Even so, the Megillah’s elaborate description of these feasts seems entirely unnecessary, if not misplaced, in this holy volume of the Torah. Is it relevant for us to read each year, in exhaustive detail, about the food, drink and décor of Achashveirosh’s more-than-six-months of partying?!

Evidently, Achashveirosh’s knack for hosting contains a message for us as well.

achashverosh

After three years as king, Achashveirosh felt that his authority was well-established; it was now time to properly celebrate his rise to the throne of the greatest empire in the world. Eager to demonstrate his confidence in his crown, Achashveirosh invited all his subjects to partake in extravagant affairs, the likes of which could be hosted by no one but a ruler of one hundred and twenty seven lands. A feast of any lesser proportions, even if well beyond any other living person’s capabilities or means, simply wouldn’t convey the full extent of his power and wealth.
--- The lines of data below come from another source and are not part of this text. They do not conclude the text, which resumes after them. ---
/-- The destination selectors of T-ASM and the write-enable bits are those of Table 4. The eight strings of Table 4 set WEX (bit
44), WEY (43), WEZ (42) as its rows say, four underscores being the all-zero row too; every other string is no destination
selector, and a register destination or a branch target written with it is refused; and the encoded word of every R-form and
I-form instruction carries the three enables in bits 44, 43, 42. The eight rows and the bits are R77; that every other
string is refused, strings that the grammar derives (x___, xyz_) among them, is decision D34 with the choice of log 29 (four
underscores only as the all-zero row), not R77; that the coordinates name the reason where the target is refused too is log
34. -/
def Obligations.DestinationSelectorsFollowTableFour : Prop :=
  (["___", "__z", "_y_", "_yz", "x__", "x_z", "xy_", "xyz", "____"].map Tasm.enablesOf =
    [some ⟨false, false, false⟩, some ⟨false, false, true⟩, some ⟨false, true, false⟩, some ⟨false, true, true⟩,
      some ⟨true, false, false⟩, some ⟨true, false, true⟩, some ⟨true, true, false⟩, some ⟨true, true, true⟩,
      some ⟨false, false, false⟩]) ∧
  (∀ coords : String, coords ∉ ["___", "__z", "_y_", "_yz", "x__", "x_z", "xy_", "xyz", "____"] →
    Tasm.enablesOf coords = none ∧
    (∀ (n : Nat) (offset : Bool), n ≤ 255 → Tasm.registerOf (.register none n offset none coords) = .error .destinationCoords) ∧
    ∀ labels target, Tasm.targetOf labels (.target false target coords) = .error .destinationCoords) ∧
  ∀ (op : AluOp) (ctl : Control) (d : Dst) (a b : Src) (imm : Word),
    ∀ i ∈ [Instr.ofRForm op ctl d a b, .io ctl d a b, .ofIForm op ctl d imm, .ioI ctl d imm],
      (encode i).getLsbD 44 = d.we.x ∧ (encode i).getLsbD 43 = d.we.y ∧ (encode i).getLsbD 42 = d.we.z

/-- A register source is swizzled, then negated lane by lane. For a source whose effective index is below REG_COUNT the prepared
operand exists, and its lane c is the channel that the swizzle selects for c (under NO_HAZARDS its value if something wrote
it; the draw of this instruction, this source and this lane if nothing has, or if NO_HAZARDS is not assumed), negated in
two's complement if the lane's sign bit is set. Two's complement is decision D6, the draw decision D19 (log 2): a free
value, of which nothing can be proved; that without NO_HAZARDS every read is a draw is the model's choice (log 21). -/
def Obligations.SourceOperandIsSwizzledThenNegated : Prop :=
  ∀ (s : State) (site : DrawSite) (o : Src), s.Readable o →
    ∃ v r, sourceOperand s site o = some v ∧ s.regs[effIndex s o.addr o.displaced]? = some r ∧
      ∀ c, ∃ u : BitVec s.cfg.width,
        ((r.get (o.sel.get c)).written = true → s.cfg.noHazards = true → u = BitVec.ofNat s.cfg.width (r.get (o.sel.get c)).value) ∧
        ((r.get (o.sel.get c)).written = false ∨ s.cfg.noHazards = false → u = draw s site c) ∧ v.get c = if o.neg.get c then -u else u

/-- A displaced operand names register n + FO, without wrap-around. The effective index of an operand is n, or the integer sum n
+ FO when the operand is displaced; it is never reduced modulo 256 (decision D3, log 20). -/
def Obligations.DisplacedIndexAddsTheFrameOffset : Prop :=
  ∀ (s : State) (n : BitVec 8),
    effIndex s n false = n.toNat ∧ effIndex s n true = n.toNat + s.fo.toNat ∧
      (s.fo = 255 → n = 255 → effIndex s n true = 510)

/-- An index beyond the register file refuses the instruction. An R-form instruction or branch of any operation, or an R-form
IO, with a source whose effective index is not below REG_COUNT is refused as RegisterIndexOutOfRange; so is an R-form
(sources readable) or I-form instruction of any operation, or an IO, whose written destination is not below REG_COUNT: LOGIC
where LOGIC_FN is supplied, IO where IO_MODEL = opaque, since their absence is checked before the destination (decision D3,
log 20). -/
def Obligations.RegisterIndexOutOfRangeIsRefused : Prop :=
  ∀ (ctl : Control) (d : Dst) (a b : Src) (imm : Word) (t : BitVec 8) (s : State),
    ((¬ s.Readable a ∨ ¬ s.Readable b) →
      (∀ op, exec (.ofRForm op ctl d a b) s = .refused .registerIndexOutOfRange) ∧
      exec (.io ctl d a b) s = .refused .registerIndexOutOfRange ∧
      (∀ op ty, exec (.ofBranch op ty ctl t a b) s = .refused .registerIndexOutOfRange)) ∧
    (¬ s.Writable d →
      (s.Readable a → s.Readable b →
        (∀ i ∈ [Instr.add ctl d a b, .div ctl d a b, .mul ctl d a b, .sqrt ctl d a b],
          exec i s = .refused .registerIndexOutOfRange) ∧
        (s.cfg.logicFn = .supplied → exec (.logic ctl d a b) s = .refused .registerIndexOutOfRange) ∧
        (s.cfg.ioModel = .opaqueEvents → exec (.io ctl d a b) s = .refused .registerIndexOutOfRange)) ∧
      (∀ i ∈ [Instr.addI ctl d imm, .divI ctl d imm, .mulI ctl d imm, .sqrtI ctl d imm],
        exec i s = .refused .registerIndexOutOfRange) ∧
      (s.cfg.logicFn = .supplied → exec (.logicI ctl d imm) s = .refused .registerIndexOutOfRange) ∧
      (s.cfg.ioModel = .opaqueEvents → exec (.ioI ctl d imm) s = .refused .registerIndexOutOfRange))

/-- Write-back changes the enabled destination channels and no other. When an instruction with a destination (every R-form and
I-form instruction) completes, only the enabled channels of the destination register receive values; a channel whose enable
is 0, and every channel of every other register, keeps its content; with all three enables 0 no register changes; and pc
goes to the next instruction (R138: no delay slot, decision D14, log 21). An instruction without a destination (NOP, a
branch) leaves every register as it was. Which value each enabled channel receives is said instruction by instruction. -/
def Obligations.WriteBackUnderTheWriteEnables : Prop :=
  ∀ (i : Instr) (s t : State), exec i s = .next t →
    (∀ d, destinationOf i = some d → t.pc = s.pc + 1 ∧ (∃ r : Vec s.cfg.width, Writes s t d r) ∧
      (anyEnabled d.we = false → t.regs = s.regs)) ∧
    (destinationOf i = none → t.regs = s.regs)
This teaches us an extraordinary lesson about measuring success. Success in one’s Divine mission in this world cannot be defined by a job well-done, nor can it be measured in comparison to the achievements of others. Rather, Achashveirosh taught us that you can’t call it a success until you have maximized the potentials that G-d has granted you to their absolute fullest! Only when you benefitted as many people as you could possibly reach, and have made the greatest impact on the world that you – and only you – can accomplish, can your “heart be merry,” having truly succeeded in the mission that G-d entrusted to you.